-- ==== Sys2Proof/Machine/Crown.lean ====
section
/-! DEFINITION. The crown's operations: producer FIFOs and acceptance, order, entry and mirror writes, full completion
queues, and the trace records of tagged requests (R147–R158, R355–R357). -/

namespace Sys2Proof.Machine

/-! ## Status codes (R147) -/

def stOk : Nat := 0x00
def stAuthFail : Nat := 0x01
def stReplay : Nat := 0x02
def stPnExhausted : Nat := 0x03
def stNoContext : Nat := 0x04
def stOwnerMismatch : Nat := 0x05
def stLengthMismatch : Nat := 0x06
def stBadOpcode : Nat := 0x07
def stContextIntegrity : Nat := 0x08
def stFabricError : Nat := 0x09
def stFenced : Nat := 0x0A
def stAbortedAlarm : Nat := 0x0B
def stRngUnavailable : Nat := 0x0C
def stChainAborted : Nat := 0x0D
def stKeyNotArmed : Nat := 0x0E
def stBignumFault : Nat := 0x0F
def stInvalidOperand : Nat := 0x10
def stOutputTooSmall : Nat := 0x11
def stRollback : Nat := 0x12

/-! ## Descriptor fields (R48) -/

def Desc.opcode (d : Desc) : Nat := fget d.w0 55 48
def Desc.own (d : Desc) : Bool := fget d.w0 63 63 == 1
def Desc.gen (d : Desc) : Nat := fget d.w0 62 59
def Desc.tagMe (d : Desc) : Bool := fget d.w0 45 45 == 1
def Desc.resultReg (d : Desc) : Bool := fget d.w0 44 44 == 1
def Desc.secretHandoff (d : Desc) : Bool := fget d.w0 43 43 == 1
def Desc.barrier (d : Desc) : Bool := fget d.w0 42 42 == 1
def Desc.ordered (d : Desc) : Bool := fget d.w0 41 41 == 1
def Desc.chain (d : Desc) : Bool := fget d.w0 40 40 == 1
def Desc.object (d : Desc) : Nat := fget d.w0 27 0
def Desc.src (d : Desc) : Nat := d.w1.toNat
def Desc.dst (d : Desc) : Nat := d.w2.toNat
def Desc.srcLen (d : Desc) : Nat := fget d.w3 63 44
def Desc.dstLen (d : Desc) : Nat := fget d.w3 43 24
def Desc.auxLen (d : Desc) : Nat := fget d.w3 23 0
def Desc.aux0 (d : Desc) : Nat := d.w4.toNat
def Desc.aux1 (d : Desc) : Nat := d.w5.toNat
def Desc.genEcho (d : Desc) : Nat := fget d.w7 63 60

/-- The descriptor that 64 bytes of a ring hold (R8, R48). -/
def Desc.ofBytes (b : Bytes) : Desc :=
  let w (i : Nat) : W64 := BitVec.ofNat 64 (leNat (slice b (8 * i) 8))
  { w0 := w 0, w1 := w 1, w2 := w 2, w3 := w 3, w4 := w 4, w5 := w 5, w6 := w 6, w7 := w 7 }

/-- The opcode is one of the frame opcodes. -/
def Desc.isFrame (d : Desc) : Bool := decide (0x10 ≤ d.opcode ∧ d.opcode ≤ 0x17)

/-! ## Trace tags -/

/-- A tagged element is stamped with chain time at a point it reaches, once (R355). -/
def Elem.stamp (e : Elem) (pt now : Nat) : Elem :=
  match e.tag with
  | none => e
  | some t =>
    if t.stamps.any (fun x => x.1 == pt) then e
    else { e with tag := some { t with stamps := Tbl.ins t.stamps pt now } }

/-- An element that ends without running keeps P0 of its stamps alone, whatever it had reached (R355). -/
def Elem.notRun (e : Elem) : Elem :=
  { e with tag := e.tag.map (fun t => { t with stamps := t.stamps.filter (fun x => x.1 == 0) }) }

/-- The tag names the unit that the element ran on (R356). -/
def Elem.onUnit (e : Elem) (u : Nat) : Elem := { e with tag := e.tag.map (fun t => { t with unit := u }) }

/-- Di of a trace record: Pi − P0 in ns, saturating, zero where Pi was not stamped (R356). -/
def TraceTag.delta (t : TraceTag) (i : Nat) : Nat :=
  match t.stamps.find? (fun x => x.1 == i) with
  | none => 0
  | some x => min (x.2 - Tbl.get 0 t.stamps 0) 0xFFFFFFFF

/-- The 64 bytes of a trace record (R356). -/
def traceRecord (c : Compl) (t : TraceTag) (seq : Nat) : Bytes :=
  let e := c.elem
  let valid := mapOf 8 (fun i => t.stamps.any (fun x => x.1 == i))
  let w0 := e.d.opcode * 2 ^ 56 + e.rq * 2 ^ 48 + e.idx * 2 ^ 32 + c.status * 2 ^ 24 + e.func * 2 ^ 18 +
    b2n t.forced * 2 ^ 17 + b2n c.retried * 2 ^ 16 + t.unit % 256 * 2 ^ 8 + valid
  leBytes w0 8 ++ leBytes e.d.w6.toNat 8 ++ leBytes (Tbl.get 0 t.stamps 0) 8 ++
    leBytes (t.delta 1 * 2 ^ 32 + t.delta 2) 8 ++ leBytes (t.delta 3 * 2 ^ 32 + t.delta 4) 8 ++
    leBytes (t.delta 5 * 2 ^ 32 + t.delta 6) 8 ++ leBytes (t.delta 7 * 2 ^ 32) 8 ++ leBytes (seq % 2 ^ 32 * 2 ^ 32) 8
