-- ==== Sys2Proof/Machine/Pagein.lean ====
section
/-! DEFINITION. The context store at work: page-ins verified and filled, write-backs, the sweeper, errors of the cache, the
context commands and CTX_CMD (R109–R120, R125–R128). -/

namespace Sys2Proof.Machine

/-! ## Page-in (R110, R111) -/

/-- A node takes its slot; a counter that an answered write has raised while the node was not cached takes its value, and the node is
dirty then (R117, R120). -/
def State.putNode (s : State) (lvl idx : Nat) (c : List Nat) : State :=
  let due (i : Nat) : Nat := Tbl.get 0 s.ctx.owed (nodeKey (lvl - 1) (8 * idx + i))
  let c' := c.zipIdx.map (fun (x : Nat × Nat) => if due x.2 = 0 then x.1 else due x.2)
  let s := s.setNode lvl idx { c := c', dirty := c' != c, used := s.ctx.useClock + 1 }
  { s with ctx := { s.ctx with
    useClock := s.ctx.useClock + 1
    owed := s.ctx.owed.filter (fun p => !(p.1 / 2 ^ 32 + 1 == lvl && p.1 % 2 ^ 32 / 8 == idx)) } }

/-- A node that was verified takes a slot of the tree-node cache: answers false where every slot is held, and then a dirty
victim is being written (R118). -/
def State.enterNode (s : State) (lvl idx : Nat) (c : List Nat) : Bool × State :=
  let put (s : State) : State := s.putNode lvl idx c
  if s.ctx.nodes.length < 8192 then (true, put s)
  else
    match s.nodeVictim with
    | none => (false, s)
    | some (l, i, n) => if n.dirty then (false, s.writeNode l i) else (true, put (s.setNode l i {}))

/-- What the verification of the nodes of a page-in comes to. -/
inductive Verify where
  | good
  /-- a node's MAC is wrong -/
  | bad (level : Nat)
  /-- a node is neither cached nor read -/
  | want (levels : List Nat)
  /-- no slot is free for a node -/
  | full
deriving DecidableEq, Repr

/-- The nodes of a page-in are verified from the top down and entered in the tree-node cache (R110 step 3). -/
def State.verifyNodes (s : State) (tree : Bytes) (m : Miss) : List Nat → Verify × State
  | [] => (.good, s)
  | j :: below =>
    let idx := m.handle / 8 ^ j
    if s.cached j idx then s.verifyNodes tree m below
    else
      let b := Tbl.get [] m.nodes j
      if b.isEmpty then (.want [j], s)
      else
        match s.parentCounter j idx with
        | none => (.want [j + 1], s)
        | some p =>
          if nodeGood tree j idx p b then
            match (s.touchNode (j + 1) (idx / 8)).enterNode j idx (nodeCounters b) with
            | (true, s) =>
              let k := 2 ^ 40 + nodeKey j idx
              let s := if s.ctx.eccDropped.contains k then
                  ({ s with ctx := { s.ctx with eccDropped := s.ctx.eccDropped.filter (· != k) } }).transient (pg .ctx)
                else s
              s.verifyNodes tree m below
            | (false, s) => (.full, s)
          else (.bad j, s)

/-- Verification failed: the record and every node from the failing level down are read again, once; after that the
page-in has failed (R111). -/
def State.pageinBad (s : State) (m : Miss) (f : PageFail) (level : Nat) : State :=
  if m.retried then s.setMiss { m with verdict := some (some f) }
  else
    let again := (List.range' m.low (level + 1 - m.low)).filter (fun j => !s.cached j (m.handle / 8 ^ j))
    let m := { m with
      retried := true, record := none
      nodes := m.nodes.filter (fun p => decide (level < p.1)) }
    s.startMissReads m again (!m.leafOnly)

/-- The lookup of a CTX_INSTALL or a CTX_ARM_NEXT lets it proceed: its wrapped key material is read now (R101, R112, R121, R124,
R130). -/
def State.readMaterial (s : State) (e : Elem) : State :=
  match s.key.jobs.find? (fun (j : Job) => j.elem.same e) with
  | none => s
  | some j =>
    let j := { j with parked := false, phase := 1, elem := j.elem.stamp 3 s.now }
    let (j, s) := if e.d.srcLen = 56 then s.readPart j 0 e.d.src 56 else (j, s)
    { s with key := { s.key with jobs := updJob s.key.jobs j.id (fun _ => j) } }

/-- The write of the EMPTY record of a RETIRE_HANDLE whose handle has no way (R127). -/
def State.retireWrite (s : State) (h : Nat) : State :=
  match s.wrapKey, (s.node 1 (h / 8)).c[h % 8]?, s.ctx.cmd with
  | some wrap, some v, some cmd =>
    if 2 ^ 56 - 1 ≤ v then s.retireCmdEnds h 2
    else
    let s := s.touchNode 1 (h / 8)
    let s := { s with ctx := { s.ctx with cmd := some { cmd with version := v + 1 } } }
    let c : Ctx := { version := v + 1, handle := h }
    (s.startWrite (.ctxWriteback h) storeAttr (s.recordAddr h) (sealRecord wrap h (v + 1) c.bytes) none).2
  | _, _, _ => s

/-- A way that a retire holds is lost to an error while frames still use it, and its context could not be read again, or is gone: the
CTX_RETIRE completes with the status of the page-in; a RETIRE_HANDLE goes on without the way (R111, R120, R125, R127). -/
def State.retireLost (s : State) (h status : Nat) : State :=
  match s.ctx.jobs.find? (fun j => j.elem.d.opcode == 0x42 && j.elem.d.object == h && decide (1 ≤ j.phase)) with
  | some j => s.failWaiting j.elem status
  | none => if s.retiringHandle h then (if s.cached 1 (h / 8) then s.retireWrite h else s.newLeafMiss h) else s

/-- The handle has no context: the waiting requests complete with NO_CONTEXT and frames post learn records, up to a
CTX_INSTALL, which takes the way; what came after it waits for the install (R115, R119, R121 row 6). -/
def State.pageinEmpty (s : State) (m : Miss) : State :=
  let before := m.waiting.takeWhile (fun (e : Elem) => e.d.opcode != 0x40)
  let rest := m.waiting.drop before.length
  let s := before.foldl (fun s e =>
    let s := if e.d.isFrame then s.postLearn e else s
    s.failWaiting e stNoContext) s
  match rest with
  | [] =>
    match s.findWay m.handle with
    | some k =>
      if (s.way k).retiring then ((s.dropMiss m.handle).wipeWay k).retireLost m.handle stNoContext
      else (s.wipeWay k).dropMiss m.handle
    | none => s.dropMiss m.handle
  | e :: after => (s.setMiss { m with waiting := after, installing := true }).readMaterial e

/-- A good record fills its way and the waiting requests are released (R110 steps 6 and 7). -/
def State.pageinFill (s : State) (m : Miss) (c : Ctx) : State :=
  match s.findWay m.handle with
  | none => s.dropMiss m.handle
  | some k =>
    let old := (s.way k).ctx
    let c := { c with a := { c.a with gen := old.a.gen }, b := { c.b with gen := old.b.gen } }
    let s := s.setWay k { s.way k with st := .live, hit := true, age := 0, dirty := false,
                                       ctx := c.mask (s.bank (k / 64)).fresh, pass := (s.bank (k / 64)).freshPass }
    let s := s.dropMiss m.handle
    let was := s.ctx.eccDropped.contains m.handle
    let s := if was then
        ({ s with ctx := { s.ctx with eccDropped := s.ctx.eccDropped.filter (· != m.handle) } }).transient (pg .ctx)
      else s
    let l := m.waiting.map (fun e => { e with refetched := e.refetched || m.retried || was })
    if c.st = .live then s.releaseLive c.owner l else s.releaseElems l
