-- ==== Sys2Proof/Machine/Rng.lean ====
section
/-! DEFINITION. The random number source: noise cells and their checks, the fuller's pool, the CTR_DRBG expander, its
consumers and the software port (R212–R229). -/

namespace Sys2Proof.Machine

/-! ## Batts (R212, R213) -/

/-- The bits of a batt, earliest first. -/
def battBits (b : BitVec 512) : List Bool := (List.range 512).map (fun i => b.getLsbD i)

/-- How many bits of a batt equal the bit k places earlier. -/
def lagEqual (l : List Bool) (k : Nat) : Nat := ((l.zip (l.drop k)).filter (fun p => p.1 == p.2)).length

/-- The longest run of equal bits. -/
def longestRun (l : List Bool) : Nat :=
  (l.foldl (fun (x : Option Bool × Nat × Nat) b =>
    let run := if x.1 == some b then x.2.1 + 1 else 1
    (some b, run, max x.2.2 run)) (none, 0, 0)).2.2

/-- A count lies within a margin of half of n. -/
def nearHalf (count n margin : Nat) : Bool := decide (2 * count ≤ n + 2 * margin ∧ n ≤ 2 * count + 2 * margin)

/-- The alive checks. -/
def State.battAlive (s : State) (l : List Bool) : Bool :=
  decide (s.fld RNG_XCELL.ALIVE_MIN 0 ≤ 511 - lagEqual l 1 ∧ longestRun l ≤ max 2 (s.fld RNG_XCELL.RCT_CUTOFF 0))

/-- The not-locked checks. -/
def State.battFree (s : State) (l : List Bool) : Bool :=
  nearHalf (l.filter (fun b => b)).length 512 (s.fld RNG_XCELL.APT_MARGIN 0) &&
    (List.range' 1 16).all (fun k => nearHalf (lagEqual l k) (512 - k) (s.fld RNG_XCELL.LAG_MARGIN 0))

/-- One noise cell. -/
def State.cell (s : State) (n : Nat) : NoiseCell := Tbl.get {} s.rng.cells n

/-- The state with one noise cell. -/
def State.setCell (s : State) (n : Nat) (c : NoiseCell) : State :=
  { s with rng := { s.rng with cells := Tbl.set {} s.rng.cells n c } }

/-- A bit of RNG_CELL_EN. -/
def State.cellOn (s : State) (n : Nat) : Bool := bitAt (s.fld RNG_CELL_EN.EN 0) n

/-- The cells that are admitted, as RNG_STS shows them. -/
def State.admitted (s : State) : Nat := mapOf 16 (fun n => (s.cell n).admitted)

/-- Enough cells are admitted (R222). -/
def State.enoughCells (s : State) : Bool :=
  decide (min 16 (max 1 (s.fld RNG_HEALTH_CFG.MIN_CELLS 0)) ≤ countBelow 16 (fun n => (s.cell n).admitted))

/-- The source works: its block is COMING_UP or ON, the tile is awake, and no tamper response has stopped it (R228). -/
def State.rngUp (s : State) : Bool :=
  let st := (s.hdr (pg .rng)).st
  (st == .comingUp || st == .on) && !s.domainsDown && !s.tamp.responding

/-- A cell that stops: only what its health and estimate windows have counted stays (R213, R214, R216). -/
def NoiseCell.stopped (c : NoiseCell) : NoiseCell := { winFails := c.winFails, ones := c.ones, equal := c.equal }

/-- Every enabled cell starts, with a warm-up batt (R214, R222). -/
def State.startCells (s : State) : State :=
  (List.range 16).foldl (fun s n => s.setCell n { (s.cell n).stopped with running := s.cellOn n }) s

/-- Every cell stops and loses its admission (R214, R228). -/
def State.stopCells (s : State) : State :=
  { s with rng := { s.rng with cells := Tbl.mapVals {} NoiseCell.stopped s.rng.cells } }

/-- RNG_CELL_EN is written: cleared bits stop their cells at once; set ones start at the next batt boundary (R214). -/
def State.cellEnWrite (s : State) (en : Nat) : State :=
  let s := s.put RNG_CELL_EN.EN 0 en
  (List.range 16).foldl (fun s n => if bitAt en n then s else s.setCell n (s.cell n).stopped) s

/-! ## RNG_READY (R222, R223) -/

/-- RNG_READY rises and the block reaches ON, once instantiate has completed and enough cells are admitted. -/
def State.rngCheckReady (s : State) : State :=
  if s.rng.seeded && !s.rng.ready && !s.rng.allStall && s.rngUp && s.enoughCells then
    let s := { s with rng := { s.rng with ready := true, phase := .running } }
    (s.raiseEvent (pg .rng) 0).upEnds (pg .rng)
  else s

/-- RNG_READY falls; the key port is not sampled without it (R232). -/
def State.rngNotReady (s : State) : State :=
  if s.rng.ready then
    let s := if s.key.incoming.isNone then s.portDrops else s
    ({ s with rng := { s.rng with ready := false } }).raiseEvent (pg .rng) 1
  else s

/-! ## The fuller (R215, R216) -/

/-- A passing batt is conditioned: its two units enter the pool as far as there is room, and nothing while it is full. -/
def State.condition (s : State) (b : BitVec 512) : State :=
  if 16 ≤ s.rng.pool.length then s
  else
    let h := sha256 (leBytes b.toNat 64)
    let u (i : Nat) : BitVec 128 := BitVec.ofNat 128 (leNat (slice h (16 * i) 16))
    { s with rng := { s.rng with pool := (s.rng.pool ++ [u 0, u 1]).take 16, stallRaised := false } }

/-- The estimate counts of a cell take in a batt. -/
def NoiseCell.estimate (c : NoiseCell) (l : List Bool) : NoiseCell :=
  l.foldl (fun c b => { c with
    ones := c.ones + b2n b, equal := c.equal + b2n (c.last == some b), last := some b }) c

/-- A batt that is checked at its boundary passes or fails (R213, R214). raw: it is being captured and is not
conditioned. -/
def State.checkBatt (s : State) (n : Nat) (b : BitVec 512) (raw : Bool) : State :=
  let l := battBits b
  let alive := s.battAlive l
  let free := s.battFree l
  let c := s.cell n
  if alive && free then
    let s := s.bump RNG_CELL_CNT.PASS n 1
    let s := if c.failed then s.transient (pg .rng) else s
    if raw then s.setCell n { c with failed := false }
    else
      let passes := min 2 (c.passes + 1)
      let adm := c.admitted || passes == 2
      let s := s.setCell n { c with failed := false, passes := passes, admitted := adm }
      if adm then s.condition b else s
  else
    let s := s.bump RNG_CELL_CNT.FAIL n 1
    let s := s.perfCount 76 1
    let s := if alive then s else s.put RNG_CELL_FLAGS.ALIVE_FAIL 0 (s.fld RNG_CELL_FLAGS.ALIVE_FAIL 0 ||| 2 ^ n)
    let s := if free then s else s.put RNG_CELL_FLAGS.LOCK_FAIL 0 (s.fld RNG_CELL_FLAGS.LOCK_FAIL 0 ||| 2 ^ n)
    let s := if c.failed then s.lasting (pg .rng) else s
    let s := s.setCell n { c with
      failed := true, passes := if c.admitted then c.passes else 0, winFails := c.winFails + 1 }
    let thr := s.fld RNG_HEALTH_CFG.THRESH 0
    if thr != 0 && decide (thr ≤ c.winFails + 1) && !s.rng.healthRaised then
      ({ s with rng := { s.rng with healthRaised := true } }).raiseEvent (pg .rng) 2
    else s

/-- The batt of a cell that is captured is written out, until LEN units are on their way (R226). -/
def State.captureBatt (s : State) (b : BitVec 512) : State :=
  let k := s.rng.rawNext
  if max 1 (s.fld RNG_XRAW.LEN 0) ≤ k then s
  else
    let s := { s with rng := { s.rng with rawNext := k + 1 } }
    (s.startWrite .rawCapture (ownAttr false true false) (64 * (s.fld RNG_XRAW_BASE.BASE 0 + k)) (leBytes b.toNat 64) none).2

/-- A unit of a raw capture is written, or has failed, which stops the capture with ERR. At LEN units EN clears, DONE is set and
V193 is raised (R226). -/
def State.rawWritten (s : State) (failed : Bool) : State :=
  if s.rng.raw.isNone then s
  else if failed then
    let s := s.dropXfers (fun k => k == .rawCapture)
    (s.rawEnd.putFlag RNG_XRAW.EN 0 false).putFlag RNG_XRAW_STS.ERR 0 true
  else
    let k := s.fld RNG_XRAW_STS.WRITTEN 0 + 1
    let s := s.put RNG_XRAW_STS.WRITTEN 0 k
    if max 1 (s.fld RNG_XRAW.LEN 0) ≤ k then
      ((s.rawEnd.putFlag RNG_XRAW.EN 0 false).putFlag RNG_XRAW_STS.DONE 0 true).raiseEvent (pg .rng) 6
    else s

/-- One cell at a batt boundary. -/
def State.cellBatt (s : State) (n : Nat) (b : BitVec 512) : State :=
  let c := s.cell n
  if !s.cellOn n then s
  else if !c.running then s.setCell n { c.stopped with running := true }
  else
    let s := s.setCell n (c.estimate (battBits b))
    if s.rng.raw == some n then (s.checkBatt n b true).captureBatt b
    else if c.warm then s.setCell n { s.cell n with warm := false }
    else s.checkBatt n b false

/-- A raw capture of a cell begins: the cell loses its admission (R214, R226). -/
def State.rawStart (s : State) (cell : Nat) : State :=
  let s := s.setCell cell { s.cell cell with admitted := false, passes := 0 }
  { s with rng := { s.rng with raw := some cell } }

/-- Raw captures start, change cell or stop at a batt boundary (R226, R229). They run while the tile is in TEST and the page's
expert lock is open. -/
def State.rawBoundary (s : State) : State :=
  let want := s.flag RNG_XRAW.EN 0 && s.tile.st == .test && (s.hdr (pg .rng)).lock == .opened
  let cell := s.fld RNG_XRAW.CELL 0
  match s.rng.raw, want with
  | none, false => s
  | none, true => (s.put RNG_XRAW_STS.WRITTEN 0 0).rawStart cell
  | some _, false => ((s.dropXfers (fun k => k == .rawCapture)).rawEnd).putFlag RNG_XRAW.EN 0 false
  | some c, true =>
    if c = cell then s
    else
      let k := s.rng.rawNext
      let s := s.rawEnd.rawStart cell
      { s with rng := { s.rng with rawNext := k } }

/-- A batt boundary of all cells (R212–R216, R222, R226). -/
def State.battBoundary (s : State) (batts : List (BitVec 512)) : State :=
  if !s.rngUp then s
  else
    let s := (List.range 16).foldl (fun s n => s.cellBatt n (batts.getD n 0)) s
    let s := s.rawBoundary
    let ph : RngPhase := match s.rng.phase with
      | .warmUp => .startTest
      | p => if p == .startTest && decide (3 ≤ s.rng.pool.length) && !s.rng.seeded then .instantiate else p
    ({ s with rng := { s.rng with phase := ph } }).rngCheckReady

+ + + + +

## PROBLEM STATEMENT
Output only an exact transcription of the lines above from the one with "match e.tag with" up to and including the one with "def Elem.notRun (e".

## SOLUTION
  match e.tag with
  | none => e
  | some t =>
    if t.stamps.any (fun x => x.1 == pt) then e
    else { e with tag := some { t with stamps := Tbl.ins t.stamps pt now } }

/-- An element that ends without running keeps P0 of its stamps alone, whatever it had reached (R355). -/
def Elem.notRun (e : Elem) : Elem :=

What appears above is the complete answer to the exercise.